Print, exactly as they appear in the listing below, the lines from the line with "writes (R374) -/" to the line with "regPa p off", with both end lines kept.

START Records for this exercise

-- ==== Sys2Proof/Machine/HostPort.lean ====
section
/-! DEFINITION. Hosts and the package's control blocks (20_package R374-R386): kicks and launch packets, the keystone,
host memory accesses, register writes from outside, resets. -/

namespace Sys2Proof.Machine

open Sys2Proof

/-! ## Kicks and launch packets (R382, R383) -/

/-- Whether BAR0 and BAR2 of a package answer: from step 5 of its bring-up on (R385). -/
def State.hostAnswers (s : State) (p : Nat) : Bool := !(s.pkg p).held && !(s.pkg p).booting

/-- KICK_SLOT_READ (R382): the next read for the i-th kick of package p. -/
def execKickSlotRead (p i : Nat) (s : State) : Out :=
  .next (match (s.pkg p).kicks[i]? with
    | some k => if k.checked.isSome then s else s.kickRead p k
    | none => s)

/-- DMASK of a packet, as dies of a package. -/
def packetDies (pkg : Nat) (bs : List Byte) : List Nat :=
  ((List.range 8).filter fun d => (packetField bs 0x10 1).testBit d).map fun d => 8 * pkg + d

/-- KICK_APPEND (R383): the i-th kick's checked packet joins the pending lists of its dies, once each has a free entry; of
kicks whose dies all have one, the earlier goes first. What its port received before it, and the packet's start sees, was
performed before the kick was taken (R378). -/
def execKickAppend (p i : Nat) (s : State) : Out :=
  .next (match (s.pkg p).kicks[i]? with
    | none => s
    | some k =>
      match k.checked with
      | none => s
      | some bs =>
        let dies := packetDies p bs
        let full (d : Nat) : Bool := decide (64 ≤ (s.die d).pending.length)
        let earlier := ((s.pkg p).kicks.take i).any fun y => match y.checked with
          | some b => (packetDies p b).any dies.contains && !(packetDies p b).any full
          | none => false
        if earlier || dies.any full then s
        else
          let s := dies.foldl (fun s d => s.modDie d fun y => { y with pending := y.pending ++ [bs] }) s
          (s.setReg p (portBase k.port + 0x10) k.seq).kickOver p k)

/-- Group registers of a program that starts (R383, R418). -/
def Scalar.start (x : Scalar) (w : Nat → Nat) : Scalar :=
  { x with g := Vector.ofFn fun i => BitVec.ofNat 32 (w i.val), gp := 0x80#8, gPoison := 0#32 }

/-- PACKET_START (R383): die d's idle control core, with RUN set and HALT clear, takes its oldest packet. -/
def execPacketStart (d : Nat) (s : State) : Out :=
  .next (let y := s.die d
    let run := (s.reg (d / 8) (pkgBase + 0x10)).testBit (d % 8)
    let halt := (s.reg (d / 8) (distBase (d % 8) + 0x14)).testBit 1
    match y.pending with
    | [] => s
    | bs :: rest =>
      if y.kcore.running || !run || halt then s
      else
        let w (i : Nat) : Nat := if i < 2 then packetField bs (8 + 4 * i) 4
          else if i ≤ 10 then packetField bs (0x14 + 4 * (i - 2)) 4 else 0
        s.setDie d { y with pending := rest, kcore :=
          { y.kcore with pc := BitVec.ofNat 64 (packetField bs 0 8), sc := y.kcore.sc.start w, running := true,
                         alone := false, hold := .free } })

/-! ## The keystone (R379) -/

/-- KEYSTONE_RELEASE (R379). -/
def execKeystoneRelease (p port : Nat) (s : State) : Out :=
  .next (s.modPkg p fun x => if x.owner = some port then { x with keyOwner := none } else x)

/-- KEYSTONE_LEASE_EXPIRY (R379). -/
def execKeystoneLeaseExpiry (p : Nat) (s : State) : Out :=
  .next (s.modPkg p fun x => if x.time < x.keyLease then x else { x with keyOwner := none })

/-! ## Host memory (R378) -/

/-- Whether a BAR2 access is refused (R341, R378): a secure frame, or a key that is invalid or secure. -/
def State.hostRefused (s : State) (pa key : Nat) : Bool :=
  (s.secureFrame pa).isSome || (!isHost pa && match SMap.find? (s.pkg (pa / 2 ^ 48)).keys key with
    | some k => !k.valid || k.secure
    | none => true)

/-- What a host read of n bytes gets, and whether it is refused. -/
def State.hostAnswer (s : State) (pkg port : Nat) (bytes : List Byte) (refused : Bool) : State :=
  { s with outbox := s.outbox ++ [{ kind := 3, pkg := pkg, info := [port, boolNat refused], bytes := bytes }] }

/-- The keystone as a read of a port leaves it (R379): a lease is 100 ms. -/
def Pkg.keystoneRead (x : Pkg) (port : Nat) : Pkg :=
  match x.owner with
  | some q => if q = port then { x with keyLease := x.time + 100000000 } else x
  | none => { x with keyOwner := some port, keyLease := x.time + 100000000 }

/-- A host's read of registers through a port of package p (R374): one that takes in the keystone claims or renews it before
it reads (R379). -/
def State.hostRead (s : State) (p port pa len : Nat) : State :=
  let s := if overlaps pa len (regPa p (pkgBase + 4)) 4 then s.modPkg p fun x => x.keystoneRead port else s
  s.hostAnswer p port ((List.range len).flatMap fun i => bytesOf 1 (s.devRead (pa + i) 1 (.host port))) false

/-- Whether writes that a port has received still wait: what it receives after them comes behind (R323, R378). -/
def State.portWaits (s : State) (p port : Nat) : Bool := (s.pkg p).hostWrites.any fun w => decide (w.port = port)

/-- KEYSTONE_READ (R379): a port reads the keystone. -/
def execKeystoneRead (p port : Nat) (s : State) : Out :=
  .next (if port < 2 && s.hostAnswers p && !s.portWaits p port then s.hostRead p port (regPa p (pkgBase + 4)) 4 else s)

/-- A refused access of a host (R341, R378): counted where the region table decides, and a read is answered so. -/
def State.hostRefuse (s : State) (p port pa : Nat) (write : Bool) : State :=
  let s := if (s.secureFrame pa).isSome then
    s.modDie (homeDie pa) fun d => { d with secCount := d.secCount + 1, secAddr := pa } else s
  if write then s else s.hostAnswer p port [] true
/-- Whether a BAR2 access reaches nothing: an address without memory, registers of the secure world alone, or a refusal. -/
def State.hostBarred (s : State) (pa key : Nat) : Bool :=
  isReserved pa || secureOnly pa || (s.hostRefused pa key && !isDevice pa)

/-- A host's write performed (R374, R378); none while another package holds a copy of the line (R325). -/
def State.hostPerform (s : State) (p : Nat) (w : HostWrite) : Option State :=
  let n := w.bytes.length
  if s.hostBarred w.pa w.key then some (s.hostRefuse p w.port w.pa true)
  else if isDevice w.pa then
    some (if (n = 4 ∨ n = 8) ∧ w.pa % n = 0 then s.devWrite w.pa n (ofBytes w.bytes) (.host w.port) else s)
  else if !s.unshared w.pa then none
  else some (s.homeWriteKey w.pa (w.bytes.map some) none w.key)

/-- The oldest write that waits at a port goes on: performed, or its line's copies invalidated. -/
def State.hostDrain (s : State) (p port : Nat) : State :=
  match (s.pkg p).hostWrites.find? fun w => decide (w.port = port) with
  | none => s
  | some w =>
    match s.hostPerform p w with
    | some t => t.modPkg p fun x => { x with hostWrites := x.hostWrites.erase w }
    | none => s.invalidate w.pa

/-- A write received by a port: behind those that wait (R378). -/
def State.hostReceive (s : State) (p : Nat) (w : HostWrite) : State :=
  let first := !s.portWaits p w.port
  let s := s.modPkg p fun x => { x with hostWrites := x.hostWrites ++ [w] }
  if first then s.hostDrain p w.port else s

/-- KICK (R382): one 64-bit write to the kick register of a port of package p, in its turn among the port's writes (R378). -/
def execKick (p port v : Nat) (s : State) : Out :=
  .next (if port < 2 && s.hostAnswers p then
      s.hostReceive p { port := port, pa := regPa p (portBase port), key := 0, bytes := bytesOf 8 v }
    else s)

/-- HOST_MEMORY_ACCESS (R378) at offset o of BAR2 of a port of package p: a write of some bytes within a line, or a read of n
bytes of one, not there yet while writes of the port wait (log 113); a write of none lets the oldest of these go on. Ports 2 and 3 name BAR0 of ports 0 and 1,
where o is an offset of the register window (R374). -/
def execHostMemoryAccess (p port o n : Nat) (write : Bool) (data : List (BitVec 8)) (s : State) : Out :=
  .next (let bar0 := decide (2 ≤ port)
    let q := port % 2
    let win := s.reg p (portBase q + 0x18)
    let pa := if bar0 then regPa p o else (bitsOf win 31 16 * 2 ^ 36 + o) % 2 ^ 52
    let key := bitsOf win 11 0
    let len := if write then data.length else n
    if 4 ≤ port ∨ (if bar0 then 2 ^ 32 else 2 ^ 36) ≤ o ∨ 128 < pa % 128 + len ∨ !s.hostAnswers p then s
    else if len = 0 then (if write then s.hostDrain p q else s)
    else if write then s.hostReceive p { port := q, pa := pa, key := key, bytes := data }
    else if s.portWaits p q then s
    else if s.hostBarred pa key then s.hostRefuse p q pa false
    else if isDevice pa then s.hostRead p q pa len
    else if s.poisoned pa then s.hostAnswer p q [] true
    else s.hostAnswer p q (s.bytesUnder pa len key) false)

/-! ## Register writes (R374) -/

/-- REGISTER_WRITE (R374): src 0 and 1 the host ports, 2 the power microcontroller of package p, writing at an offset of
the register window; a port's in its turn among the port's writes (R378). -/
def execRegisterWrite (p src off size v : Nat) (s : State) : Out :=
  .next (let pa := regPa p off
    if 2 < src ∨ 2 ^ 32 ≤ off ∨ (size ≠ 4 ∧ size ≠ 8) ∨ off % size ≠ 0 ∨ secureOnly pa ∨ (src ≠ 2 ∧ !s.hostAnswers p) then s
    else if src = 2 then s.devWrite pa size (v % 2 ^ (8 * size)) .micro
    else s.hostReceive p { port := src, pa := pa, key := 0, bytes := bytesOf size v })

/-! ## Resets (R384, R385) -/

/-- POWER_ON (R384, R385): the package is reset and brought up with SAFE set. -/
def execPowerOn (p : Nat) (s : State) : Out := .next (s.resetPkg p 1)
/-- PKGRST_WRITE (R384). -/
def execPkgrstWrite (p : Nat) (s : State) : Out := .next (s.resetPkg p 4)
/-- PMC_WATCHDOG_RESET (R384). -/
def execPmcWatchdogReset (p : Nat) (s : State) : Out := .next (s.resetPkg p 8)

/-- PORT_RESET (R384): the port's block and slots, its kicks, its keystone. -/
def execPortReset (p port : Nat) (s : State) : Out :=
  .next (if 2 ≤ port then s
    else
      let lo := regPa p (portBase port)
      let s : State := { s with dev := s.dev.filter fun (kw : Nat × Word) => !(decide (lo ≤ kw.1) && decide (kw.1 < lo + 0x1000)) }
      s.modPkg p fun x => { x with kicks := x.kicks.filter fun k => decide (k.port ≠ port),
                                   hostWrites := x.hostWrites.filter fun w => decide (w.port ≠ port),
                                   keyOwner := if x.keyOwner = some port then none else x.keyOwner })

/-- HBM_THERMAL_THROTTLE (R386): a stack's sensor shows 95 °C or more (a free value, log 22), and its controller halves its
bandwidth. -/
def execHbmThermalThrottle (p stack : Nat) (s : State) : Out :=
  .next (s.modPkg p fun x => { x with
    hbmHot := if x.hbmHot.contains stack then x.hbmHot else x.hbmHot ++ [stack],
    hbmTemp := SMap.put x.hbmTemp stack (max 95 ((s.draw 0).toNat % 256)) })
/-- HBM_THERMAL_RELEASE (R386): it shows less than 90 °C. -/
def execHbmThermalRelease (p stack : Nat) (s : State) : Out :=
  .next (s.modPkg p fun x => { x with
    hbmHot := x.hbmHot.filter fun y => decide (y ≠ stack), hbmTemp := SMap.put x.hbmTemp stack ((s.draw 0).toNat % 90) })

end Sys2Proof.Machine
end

END Records for this exercise

# Answer to the problem
/-! ## Register writes (R374) -/

/-- REGISTER_WRITE (R374): src 0 and 1 the host ports, 2 the power microcontroller of package p, writing at an offset of
the register window; a port's in its turn among the port's writes (R378). -/
def execRegisterWrite (p src off size v : Nat) (s : State) : Out :=
  .next (let pa := regPa p off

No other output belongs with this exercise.